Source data
/-! ### The cairn (R495 to R500) -/

/-- R498 step 1: where the other slot holds no image adopted at SVN `t` or more, the running image is adopted there. -/
def copyOwn (t : Nat) (s : State) : State :=
  let other := !s.boot.slotB
  if slotUsable s other && t ≤ (imageOf (slotHeader s other)).svn then s
  else adopt other (s.boot.imageBytes.take 16384) (s.boot.imageBytes.drop 16384) s

/-- R497: the refusal of a cairn raise. -/
def raiseRefused (s : State) (t : Nat) : Option (BitVec 8) :=
  if !s.boot.finalised ∨ lifeCycle s = 1 ∨ 4 ≤ lifeCycle s ∨ s.fuse.op.isSome ∨ s.boot.updateBusy then some eState
  else if t ≤ cairn s ∨ s.boot.runSvn.toNat < t ∨ 128 < t then some eRange
  else none

/-- R497, R510: a write of BOOT_CAIRN_CMD by its owner. -/
def cairnCmdWrite (value : BitVec 32) (s : State) : State :=
  let t := bitsOf value 7 0
  let s' := s.modBoot (fun b => { b with cairnTarget := BitVec.ofNat 8 t })
  if !bitAt value 31 then s'
  else if s.boot.cairnBusy then s
  else match raiseRefused s t with
    | some c => s'.modBoot (fun b => { b with cairnValid := true, cairnResult := c })
    | none => (copyOwn t (s'.modBoot (fun b => { b with cairnBusy := true }))).modFuse (fun f => { f with op := some (.cairn t) })

/-- CAIRN_RAISE (R495 to R498, R510, R535): a raise to TARGET is requested; firmware first keeps a usable image in the other slot. -/
def execCairnRaise (p : Path) (value : BitVec 32) (s : State) : Out := done (onlyIf (bitAt value 31) (bootWrite 0x40 p (cairnCmdWrite value)) s)

/-- R499: a bit of the cairn that does not read burned at both references. -/
def cairnWeak (s : State) (i : Nat) : Bool :=
  let x := s.fuseWord (40 + i / 64)
  !(bitAt x.norm (i % 64) && bitAt x.tight (i % 64))

/-- R499: a bit is burned, or fails: it reads 0 at the tight reference, and at the normal one it is open (log 8). -/
def burnBit (i : Nat) (ok : Bool) (s : State) : State :=
  let m : BitVec 72 := BitVec.ofNat 72 (2 ^ (i % 64))
  if ok then burn (40 + i / 64) m m s else (burn (40 + i / 64) (if Config.freeBit s.freeCtr then m else 0) 0 s).used

/-- CAIRN_RAISE_END (R495, R499, R520): every bit below T has had its pulses; `failed` lists the bits that do not verify. Those below T - 1 are
counted and queue a fault; where bit T - 1 fails the raise ends E_BURN. -/
def execCairnRaiseEnd (failed : List Nat) (s : State) : Out :=
  done (whenUp s fun s =>
    match s.fuse.op with
    | some (.cairn t) =>
      let bits := (List.range t).filter (cairnWeak s)
      let bad := bits.filter (fun i => failed.contains i)
      let s := senseOne 41 (senseOne 40 (forEach bits (fun i => burnBit i (!bad.contains i)) s))
      let skip := bad.filter (· + 1 < t)
      let s := forEach skip (fun i => raise false kFuse (40 + i / 64) fCairnSkip 0 i) s
      (s.modFuse (fun f => { f with op := none })).modBoot (fun b => { b with
        cairnBusy := false, cairnValid := true, cairnResult := if bad.any (· + 1 == t) then 0x30 else 0,
        cairnSkipped := BitVec.ofNat 7 skip.length })
    | _ => s)

/-! ### Updates (R491 to R493, R633) -/

/-- R491: an update ends without adoption. -/
def updateRefused (code : BitVec 8) (s : State) : State :=
  match s.boot.update with
  | none => s
  | some u => refuse u.waiter code (dmaEnd u.work (s.modBoot (fun b => { b with update := none, updateBusy := false })))

/-- R491: the header region of an image has been read: its reserved fields, the state and its other fields are checked, and the body is read. -/
def updateHeader (u : Update) (h : Bytes) (s : State) : State :=
  let img := imageOf h
  if headerReserved h then updateRefused eReserved s
  else if !s.boot.finalised ∨ s.boot.cairnBusy ∨ 0xFFFFFFFE < nextCommitSeq s then updateRefused eState s
  else if !headerFields h ∨ img.svn < cairn s then updateRefused eRange s
  else
    let a := ((s.dma.work u.work).map (fun w => w.2.1)).getD 0
    let r := dmaRead .image (a + 16384) img.bodyLen (dmaEnd u.work s)
    r.2.modBoot (fun b => { b with update := some { u with work := r.1, header := h, headerDone := true } })

/-- R491, R492: the body of an image has been read: it is programmed into the other slot without its tags, and checked against the vendor's key and
signature. -/
def updateBody (u : Update) (body : Bytes) (s : State) : State :=
  let s := programImage (!s.boot.slotB) u.header body s
  if !vendorOk s u.header body then updateRefused eAuth s
  else (dmaEnd u.work s).modBoot (fun b => { b with update := some { u with image := body } })

/-- R491, R633: the DMA work of an update has been answered whole. -/
def updateRead (s : State) : State :=
  match s.boot.update with
  | none => s
  | some u =>
    if !dmaWhole s u.work then s
    else if u.headerDone then updateBody u (dmaBytes s u.work) s
    else updateHeader u (dmaBytes s u.work) s

/-- IMAGE_UPDATE (R461, R491): the operator asks for the adoption of an image in node memory. The reserved codes of the image range are refused
here. -/
def execImageUpdate (sess : Nat) (tag : BitVec 32) (body : Bytes) (s : State) : Out :=
  actionRow (0x40 ≤ actionOf body && actionOf body ≤ 0x4F) sess tag body (fun w s =>
    if actionOf body ≠ 0x40 ∨ actionUnit body ≠ 0 then refuse w eReserved s
    else if s.boot.updateBusy then refuse w eState s
    else
      let r := dmaRead .image (actionArg body * 65536) 16384 s
      r.2.modBoot (fun b => { b with updateBusy := true, update := some { waiter := w, work := r.1 } })) s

▶ [Task objective]
Above are the records; copy exactly the lines from the line with "let s' := s.modBoot" through the line with "let skip := bad.filter (· + 1 < t)", both included.

▶ [Expected answer]
  let s' := s.modBoot (fun b => { b with cairnTarget := BitVec.ofNat 8 t })
  if !bitAt value 31 then s'
  else if s.boot.cairnBusy then s
  else match raiseRefused s t with
    | some c => s'.modBoot (fun b => { b with cairnValid := true, cairnResult := c })
    | none => (copyOwn t (s'.modBoot (fun b => { b with cairnBusy := true }))).modFuse (fun f => { f with op := some (.cairn t) })

/-- CAIRN_RAISE (R495 to R498, R510, R535): a raise to TARGET is requested; firmware first keeps a usable image in the other slot. -/
def execCairnRaise (p : Path) (value : BitVec 32) (s : State) : Out := done (onlyIf (bitAt value 31) (bootWrite 0x40 p (cairnCmdWrite value)) s)

/-- R499: a bit of the cairn that does not read burned at both references. -/
def cairnWeak (s : State) (i : Nat) : Bool :=
  let x := s.fuseWord (40 + i / 64)
  !(bitAt x.norm (i % 64) && bitAt x.tight (i % 64))

/-- R499: a bit is burned, or fails: it reads 0 at the tight reference, and at the normal one it is open (log 8). -/
def burnBit (i : Nat) (ok : Bool) (s : State) : State :=
  let m : BitVec 72 := BitVec.ofNat 72 (2 ^ (i % 64))
  if ok then burn (40 + i / 64) m m s else (burn (40 + i / 64) (if Config.freeBit s.freeCtr then m else 0) 0 s).used

/-- CAIRN_RAISE_END (R495, R499, R520): every bit below T has had its pulses; `failed` lists the bits that do not verify. Those below T - 1 are
counted and queue a fault; where bit T - 1 fails the raise ends E_BURN. -/
def execCairnRaiseEnd (failed : List Nat) (s : State) : Out :=
  done (whenUp s fun s =>
    match s.fuse.op with
    | some (.cairn t) =>
      let bits := (List.range t).filter (cairnWeak s)
      let bad := bits.filter (fun i => failed.contains i)
      let s := senseOne 41 (senseOne 40 (forEach bits (fun i => burnBit i (!bad.contains i)) s))
      let skip := bad.filter (· + 1 < t)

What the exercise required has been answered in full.